- **EXERCISE GOAL**:
The exercise asks you to copy every line below in which "that" appears.

Segment Start: EXERCISE MATERIALS

-- ==== Sys2Proof/WellFormed.lean ====
section
/-! DEFINITION. Commands that stand for something that can happen at the block's pins, links and registers. `exec` is total on
the others too. -/

namespace Sys2Proof

/-- A request fits the request area behind its header (R54, R59). -/
def Req.ok (q : Req) : Bool := decide (q.payload.length ≤ 1008)

/-- Command classes of R91. -/
def classOk (cls : Byte) : Bool := decide (1 ≤ cls.toNat ∧ cls.toNat ≤ 0x11)

/-- A frame of its kind (R157): an 11-bit identifier unless IDE; classical frames of up to 8 bytes, their length that of the DLC
or none with RTR; FD lengths; XL frames of 1 to 2,048 bytes with a priority identifier. -/
def CanFrame.ok (f : CanFrame) : Bool :=
  let n := f.payload.length
  (f.ide || decide (f.id.toNat < 2048)) &&
  (match f.kind.val with
   | 0 => !f.brs && !f.esi && (if f.rtr then n == 0 else n == min f.dlc.toNat 8)
   | 1 => !f.rtr && (decide (n ≤ 8) || [12, 16, 20, 24, 32, 48, 64].contains n)
   | _ => !f.rtr && !f.ide && decide (1 ≤ n ∧ n ≤ 2048))

/-- The longest SPI frame (R66): 256 words with header and CRC. -/
def spiLenOk (frame : List Byte) : Bool := decide (frame.length ≤ 1029)

/-- A LIN response has up to 8 data bytes (R196). -/
def linLenOk (data : List Byte) : Bool := decide (data.length ≤ 8)

/-- Rates and widths at which the host link trains (R1). -/
def linkOk (gen width : Fin 5) : Bool := gen.val != 0 && (width.val == 1 || width.val == 2 || width.val == 4)

/-- The model's pieces of bulk data between Decks (log entry 21). -/
def unitLenOk (data : List Byte) : Bool := decide (data.length ≤ 8192)

/-- Is the command one that can come? -/
def Instr.wf (i : Instr) : Bool :=
  match i with
  | .registerWrite .. | .inboundReadAbort .. | .counterLowRead .. | .strandLoRead .. | .qPeakRead .. | .sgeReadyRead ..
  | .thermPeakRead .. | .hrDropsRead .. | .evqDropsRead .. | .mbDoorbell .. | .mbAck .. | .mbCancel .. | .serviceSlice ..
  | .ticketComplete .. | .draftIdleExpiry .. | .spiReleaseFrame .. | .epochSwitch .. | .oldEpochRelease ..
  | .deckResetAckTimeout .. | .vbatPowerOnReset .. | .brimResetRelease .. | .brimNvmLoaded .. | .crownSupplyFault ..
  | .boardReset .. | .pcieReset .. | .vcc5Loss .. | .suppliesGood .. | .strapSample .. | .crownClocksStable ..
  | .bootBistDone .. | .hatboxSelftestDone .. | .firstLightVerify .. | .firmwareImageVerify .. | .firmwareReady ..
  | .configImageApply .. | .causewayHandover .. | .causewayHandoverTimeout .. | .switchReady .. | .switchReadyTimeout ..
  | .hatpinReply .. | .hatpinReplyTimeout .. | .linkDown .. | .linkUpConditions .. | .linkHoldExpiry ..
  | .pauseTimerExpiry .. | .pauseRefresh .. | .pauseWatchdogExpiry .. | .stormHoldExpiry .. | .plcaFallback ..
  | .collision .. | .backoffExpiry .. | .verifyTimeExpiry .. | .verifyRespondReceive .. | .wakePatternMatch ..
  | .mdioAccessDone .. | .egressSelect .. | .frameTransmitComplete .. | .tsqTailWrite .. | .ethDrainTimeout ..
  | .classSchedulerFeed .. | .canAttemptStart .. | .canAttemptEnd .. | .recoverDelayExpiry .. | .recoveryCountDone ..
  | .atTimeRelease .. | .atTimeLate .. | .xcvrModeApply .. | .xcvrModeReached .. | .txdDominantTimeout ..
  | .hostTxRecordTake .. | .rxqTailWrite .. | .txqHeadWrite .. | .txcTailWrite .. | .canDrainDone .. | .canDrainTimeout ..
  | .linSlotBoundary .. | .linHeaderReceive .. | .linResponseTimeout .. | .linBusIdleTimeout .. | .wakeupPulseEnd ..
  | .linScheduleRestart .. | .linTxdTimeout .. | .linDrainTimeout .. | .publishBufferWrite .. | .learnRecordProcess ..
  | .ageingVisit .. | .linkDownFdbRemoval .. | .frerResetTimeout .. | .tableEccRepair .. | .twinDecision ..
  | .shadowIntervalEnd .. | .cellWrite .. | .cellRead .. | .flushScanEnd .. | .queueDrainDone .. | .queueDrainTimeout ..
  | .auditVisit .. | .auditPassEnd .. | .sgeFeederMove .. | .sgeDispatch .. | .sgeEntry .. | .sgeUnpack .. | .sgePack ..
  | .sgeCheck .. | .sgeMatch .. | .sgeJump .. | .sgePackk .. | .sgeTrig .. | .sgeEnd .. | .signalTimeoutScan ..
  | .pduTimerRelease .. | .minGapEnd .. | .bundlerTakeMessage .. | .bundleWindowClose .. | .unbundleFrame ..
  | .sgeDrainDone .. | .gateEntryStart .. | .gateCycleStart .. | .gateChangeTime .. | .histogramSample ..
  | .gptpMessageReceive .. | .syncWatchdogExpiry .. | .announceTimeout .. | .syncInterval .. | .revertHoldExpiry ..
  | .slewDone .. | .historyEntryWrite .. | .convGo .. | .conversionDone .. | .timeSnap .. | .timedOutputLeadingEdge ..
  | .timedOutputTrailingEdge .. | .captureEdge .. | .xosc32Stable .. | .xosc32Stop .. | .entryHoldExpiry ..
  | .parkSupplyFall .. | .coreClockStop .. | .listeningWake .. | .coreClocksResume .. | .parkedWake ..
  | .wakeTimerExpiry .. | .listenToParkExpiry .. | .supplyQualifyTimeout .. | .supplyRetryExpiry ..
  | .thermalRetryExpiry .. | .thermalRead .. | .thermalFallTimer .. | .inhNvmWrite .. | .idleTimerExpiry ..
  | .prepareTimeExpiry .. | .falseWakeExpiry .. | .entryDrainEnd .. | .armingConfirmed .. | .lanePowerUp ..
  | .kaTxPeriodExpiry .. | .longAwakeExpiry .. | .swakeFrame .. | .wup .. | .wakePin .. | .linWake .. | .t1sWake ..
  | .viaductSpanMessage .. | .bulkQuantum .. | .canAuthVerifyJob .. | .canAuthGenerateJob .. | .entropyFail ..
  | .entropyRetry .. | .challengeExpiry .. | .persistInvalidate .. | .doorbellAccept .. | .coalesceTimeExpiry ..
  | .tgtClaim .. | .tgtComplete .. | .evqRdPtrWrite .. | .escTimeoutExpiry .. | .targetSleepChange ..
  | .msixVectorUnmask .. | .iwlRdWrite .. | .pdlRdWrite .. | .pollDue .. | .pollReadComplete .. | .hrHostPtrWrite ..
  | .hrSeenWrite .. | .hrCtrlWrite .. | .hostRxDeliver .. | .hostTxDescriptorFetch .. | .nvmeCommandComplete ..
  | .storageLinkDown .. | .healthLogPoll .. | .recorderCopyConsume .. | .recorderBlockClose .. | .pierSignalDetect ..
  | .pierBlockLock .. | .hello .. | .keyConfirm .. | .keepalive .. | .credit .. | .ethUnit .. | .recordUnit ..
  | .evtUnit .. | .pierHelloInterval .. | .pierLinkHoldEnd .. | .bringupRetry .. | .peerLost .. | .replayTimeout ..
  | .discoveryDeadline .. | .actingDelayExpiry .. | .requestUnreachableTimeout .. | .faultInputRise .. | .faultInputFall ..
  | .lockstepMismatch .. | .faultInjectEnd .. | .watchdogService .. | .watchdogExpiry .. | .watchdogWarning ..
  | .causewayTakeover .. | .causewayAttemptEnd .. | .causewayRecoveryDone .. | .canIntegration .. | .canRxError ..
  | .plcaOkRestore .. | .vcc5Restored .. | .pdelayInterval .. | .pcieConfigWrite .. => true
  | .deckIdentify q | .deckReset q | .deckClientSet q | .deckTicketStatus q | .deckTicketAbort q | .deckFwLoad q
  | .deckFwVerify q | .deckFwSwitch q | .deckFwProgram q | .deckConfigProgram q | .deckSegWrite q | .deckSegExec q
  | .deckSegRead q | .spanSleepReq q | .spanWakeReq q | .spanState q | .spanWakeSources q | .spanStayAwakeLog q
  | .spanMemberSet q | .chanEnable q | .chanDisable q | .chanLinkState q | .ethWakePatternSet q | .ethPauseStormClear q
  | .ethMdioRead q | .ethMdioWrite q | .canBusOffRecover q | .canRestrictedSet q | .canTxFrame q | .canTxAtTime q
  | .canSwakeSet q | .canErrorState q | .linScheduleSet q | .linScheduleSelect q | .linGotoSleep q | .linWakeupSend q
  | .linResponseSet q | .fdbAddStatic q | .fdbDelete q | .fdbFlush q | .fdbLookup q | .fdbAgeingSet q | .fdbLearnSet q
  | .routeDraftOpen q | .routeCommit q | .routeDraftDiscard q | .routeDraftStatus q | .routeEpoch q | .routeDirectSet q
  | .routeHashSet q | .routeFallbackSet q | .sigProgramLoad q | .sigPduSet q | .sigSignalSet q | .sigSignalRead q
  | .sigSignalInject q | .sigAdmission q | .qosGateListSet q | .qosGateState q | .qosShaperSet q | .qosMeterSet q
  | .qosAdmissionSet q | .qosHistogramSet q | .qosHistogramRead q | .timeDomainSet q | .timeStatus q | .timeWorkingSelect q
  | .timeOutputSet q | .timeCaptureRead q | .secSaInstall q | .secSaRetire q | .secJobSubmit q | .secJobAbort q
  | .secLifecycle q | .secSelftest q | .secZeroise q | .secFreshnessSet q | .evtBind q | .evtCoalesceSet q
  | .evtSourceEnable q | .evtQueueState q | .evtInject q | .storeAttach q | .storeDetach q | .storeRecorderStart q
  | .storeRecorderStop q | .storeRead q | .storeWrite q | .storeStageImage q | .storeHealth q | .cascTopology q
  | .cascStandbyLinkSet q | .cascHeal q | .cascSplitLog q | .diagRead q | .diagWrite q | .diagTableDump q | .diagLoopback q
  | .diagMirrorSet q | .diagAuditStatus q | .faultStatus q | .faultClear q | .faultReactionSet q | .faultInject q
  | .faultLogRead q | .faultWatchdogSet q => q.ok
  | .verbGet cls q => classOk cls && q.ok
  | .verbSet cls q => classOk cls && q.ok
  | .verbList cls q => classOk cls && q.ok
  | .verbStats cls q => classOk cls && q.ok
  | .clearStats cls q => classOk cls && q.ok
  | .chanXcvrMode _ q => q.ok
  | .secKeyInstall _ q => q.ok
  | .secKeyErase _ q => q.ok
  | .secLifecycleAdvance _ q => q.ok
  | .secDebugUnlock _ q => q.ok
  | .bar2Write off _ data _ => !data.isEmpty && decide (off.toNat + data.length ≤ 2 ^ 26)
  | .spiWriteFrame frame => spiLenOk frame
  | .spiReadFrame frame => spiLenOk frame
  | .spiCsEarlyRise frame => spiLenOk frame
  | .ethFrameReceive _ frame .. => !frame.isEmpty
  | .canFrameReceive _ f .. => f.ok
  | .linResponseReceive _ data _ _ => linLenOk data
  | .flushGroupClose cls => cls.val != 0
  | .flushReadCompletion cls _ => cls.val != 0
  | .flushTimeout cls => cls.val != 0
  | .reqUnit _ _ _ _ _ _ _ q => q.ok
  | .cplUnit _ _ _ _ _ _ _ data => unitLenOk data
  | .causewayFrameReceive _ _ f => f.ok
  | .recoveryServiceRequest _ q => q.ok
  | .hostLinkUp gen width => linkOk gen width

end Sys2Proof
end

Segment End: EXERCISE MATERIALS

- **WRITTEN SOLUTION**:
/-! DEFINITION. Commands that stand for something that can happen at the block's pins, links and registers. `exec` is total on
/-- A frame of its kind (R157): an 11-bit identifier unless IDE; classical frames of up to 8 bytes, their length that of the DLC
/-- Is the command one that can come? -/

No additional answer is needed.